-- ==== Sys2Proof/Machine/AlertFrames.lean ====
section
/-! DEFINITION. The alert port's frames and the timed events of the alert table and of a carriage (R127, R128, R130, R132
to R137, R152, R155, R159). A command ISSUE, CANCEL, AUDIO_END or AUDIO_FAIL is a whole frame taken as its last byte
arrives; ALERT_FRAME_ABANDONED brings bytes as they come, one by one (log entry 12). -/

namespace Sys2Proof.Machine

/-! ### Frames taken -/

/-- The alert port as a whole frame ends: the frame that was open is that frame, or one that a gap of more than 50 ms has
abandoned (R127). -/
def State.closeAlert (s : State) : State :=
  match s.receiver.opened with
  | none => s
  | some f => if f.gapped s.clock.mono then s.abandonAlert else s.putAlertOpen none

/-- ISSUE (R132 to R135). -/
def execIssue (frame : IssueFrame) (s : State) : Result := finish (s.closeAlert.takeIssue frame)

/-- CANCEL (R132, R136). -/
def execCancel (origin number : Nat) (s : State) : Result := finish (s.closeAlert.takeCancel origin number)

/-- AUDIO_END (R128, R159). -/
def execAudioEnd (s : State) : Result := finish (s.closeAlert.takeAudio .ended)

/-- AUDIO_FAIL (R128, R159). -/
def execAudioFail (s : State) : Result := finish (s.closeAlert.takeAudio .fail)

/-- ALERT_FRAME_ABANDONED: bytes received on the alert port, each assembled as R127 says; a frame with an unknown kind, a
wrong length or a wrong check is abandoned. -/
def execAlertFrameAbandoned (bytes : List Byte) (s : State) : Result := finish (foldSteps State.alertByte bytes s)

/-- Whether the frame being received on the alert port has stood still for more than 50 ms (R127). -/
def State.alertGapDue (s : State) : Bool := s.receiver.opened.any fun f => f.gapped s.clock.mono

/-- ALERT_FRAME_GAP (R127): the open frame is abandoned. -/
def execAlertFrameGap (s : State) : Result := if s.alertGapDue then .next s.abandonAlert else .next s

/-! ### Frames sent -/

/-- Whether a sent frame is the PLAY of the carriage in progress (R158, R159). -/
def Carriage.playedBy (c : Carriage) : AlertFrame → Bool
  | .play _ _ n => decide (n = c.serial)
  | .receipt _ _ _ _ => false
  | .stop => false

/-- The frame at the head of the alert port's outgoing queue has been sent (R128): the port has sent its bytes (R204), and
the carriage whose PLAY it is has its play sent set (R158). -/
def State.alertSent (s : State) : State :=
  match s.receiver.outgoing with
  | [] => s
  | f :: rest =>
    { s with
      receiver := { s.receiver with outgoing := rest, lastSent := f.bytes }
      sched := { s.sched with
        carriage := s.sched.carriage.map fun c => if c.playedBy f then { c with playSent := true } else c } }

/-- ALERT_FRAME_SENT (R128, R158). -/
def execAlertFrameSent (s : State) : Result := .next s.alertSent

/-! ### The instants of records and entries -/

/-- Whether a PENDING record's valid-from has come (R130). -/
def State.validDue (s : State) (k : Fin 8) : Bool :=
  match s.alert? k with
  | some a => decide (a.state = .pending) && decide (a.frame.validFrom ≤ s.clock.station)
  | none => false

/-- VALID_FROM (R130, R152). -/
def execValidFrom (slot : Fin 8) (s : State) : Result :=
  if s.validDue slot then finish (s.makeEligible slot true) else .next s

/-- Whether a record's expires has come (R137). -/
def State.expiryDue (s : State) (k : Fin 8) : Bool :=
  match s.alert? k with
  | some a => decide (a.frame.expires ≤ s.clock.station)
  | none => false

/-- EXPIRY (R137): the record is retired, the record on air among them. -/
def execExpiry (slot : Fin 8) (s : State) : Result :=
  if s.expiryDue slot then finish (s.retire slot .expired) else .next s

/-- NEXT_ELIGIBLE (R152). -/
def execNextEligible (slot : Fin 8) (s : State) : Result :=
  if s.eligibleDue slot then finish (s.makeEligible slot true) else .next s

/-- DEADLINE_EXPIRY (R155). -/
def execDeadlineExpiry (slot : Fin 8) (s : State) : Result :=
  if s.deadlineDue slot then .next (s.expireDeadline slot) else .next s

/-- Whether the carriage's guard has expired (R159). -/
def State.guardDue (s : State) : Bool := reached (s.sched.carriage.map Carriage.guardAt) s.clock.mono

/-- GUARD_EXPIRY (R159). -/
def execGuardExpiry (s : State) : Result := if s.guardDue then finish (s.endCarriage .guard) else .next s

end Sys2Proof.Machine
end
════════════════
- **Exercise aim**: What you return should be the records above, repeated exactly.

- **Finished exercise**:
-- ==== Sys2Proof/Machine/AlertFrames.lean ====
section
/-! DEFINITION. The alert port's frames and the timed events of the alert table and of a carriage (R127, R128, R130, R132
to R137, R152, R155, R159). A command ISSUE, CANCEL, AUDIO_END or AUDIO_FAIL is a whole frame taken as its last byte
arrives; ALERT_FRAME_ABANDONED brings bytes as they come, one by one (log entry 12). -/

namespace Sys2Proof.Machine

/-! ### Frames taken -/

/-- The alert port as a whole frame ends: the frame that was open is that frame, or one that a gap of more than 50 ms has
abandoned (R127). -/
def State.closeAlert (s : State) : State :=
  match s.receiver.opened with
  | none => s
  | some f => if f.gapped s.clock.mono then s.abandonAlert else s.putAlertOpen none

/-- ISSUE (R132 to R135). -/
def execIssue (frame : IssueFrame) (s : State) : Result := finish (s.closeAlert.takeIssue frame)

/-- CANCEL (R132, R136). -/
def execCancel (origin number : Nat) (s : State) : Result := finish (s.closeAlert.takeCancel origin number)

/-- AUDIO_END (R128, R159). -/
def execAudioEnd (s : State) : Result := finish (s.closeAlert.takeAudio .ended)

/-- AUDIO_FAIL (R128, R159). -/
def execAudioFail (s : State) : Result := finish (s.closeAlert.takeAudio .fail)

/-- ALERT_FRAME_ABANDONED: bytes received on the alert port, each assembled as R127 says; a frame with an unknown kind, a
wrong length or a wrong check is abandoned. -/
def execAlertFrameAbandoned (bytes : List Byte) (s : State) : Result := finish (foldSteps State.alertByte bytes s)

/-- Whether the frame being received on the alert port has stood still for more than 50 ms (R127). -/
def State.alertGapDue (s : State) : Bool := s.receiver.opened.any fun f => f.gapped s.clock.mono

/-- ALERT_FRAME_GAP (R127): the open frame is abandoned. -/
def execAlertFrameGap (s : State) : Result := if s.alertGapDue then .next s.abandonAlert else .next s

/-! ### Frames sent -/

/-- Whether a sent frame is the PLAY of the carriage in progress (R158, R159). -/
def Carriage.playedBy (c : Carriage) : AlertFrame → Bool
  | .play _ _ n => decide (n = c.serial)
  | .receipt _ _ _ _ => false
  | .stop => false

/-- The frame at the head of the alert port's outgoing queue has been sent (R128): the port has sent its bytes (R204), and
the carriage whose PLAY it is has its play sent set (R158). -/
def State.alertSent (s : State) : State :=
  match s.receiver.outgoing with
  | [] => s
  | f :: rest =>
    { s with
      receiver := { s.receiver with outgoing := rest, lastSent := f.bytes }
      sched := { s.sched with
        carriage := s.sched.carriage.map fun c => if c.playedBy f then { c with playSent := true } else c } }

/-- ALERT_FRAME_SENT (R128, R158). -/
def execAlertFrameSent (s : State) : Result := .next s.alertSent

/-! ### The instants of records and entries -/

/-- Whether a PENDING record's valid-from has come (R130). -/
def State.validDue (s : State) (k : Fin 8) : Bool :=
  match s.alert? k with
  | some a => decide (a.state = .pending) && decide (a.frame.validFrom ≤ s.clock.station)
  | none => false

/-- VALID_FROM (R130, R152). -/
def execValidFrom (slot : Fin 8) (s : State) : Result :=
  if s.validDue slot then finish (s.makeEligible slot true) else .next s

/-- Whether a record's expires has come (R137). -/
def State.expiryDue (s : State) (k : Fin 8) : Bool :=
  match s.alert? k with
  | some a => decide (a.frame.expires ≤ s.clock.station)
  | none => false

/-- EXPIRY (R137): the record is retired, the record on air among them. -/
def execExpiry (slot : Fin 8) (s : State) : Result :=
  if s.expiryDue slot then finish (s.retire slot .expired) else .next s

/-- NEXT_ELIGIBLE (R152). -/
def execNextEligible (slot : Fin 8) (s : State) : Result :=
  if s.eligibleDue slot then finish (s.makeEligible slot true) else .next s

/-- DEADLINE_EXPIRY (R155). -/
def execDeadlineExpiry (slot : Fin 8) (s : State) : Result :=
  if s.deadlineDue slot then .next (s.expireDeadline slot) else .next s

/-- Whether the carriage's guard has expired (R159). -/
def State.guardDue (s : State) : Bool := reached (s.sched.carriage.map Carriage.guardAt) s.clock.mono

/-- GUARD_EXPIRY (R159). -/
def execGuardExpiry (s : State) : Result := if s.guardDue then finish (s.endCarriage .guard) else .next s

end Sys2Proof.Machine
end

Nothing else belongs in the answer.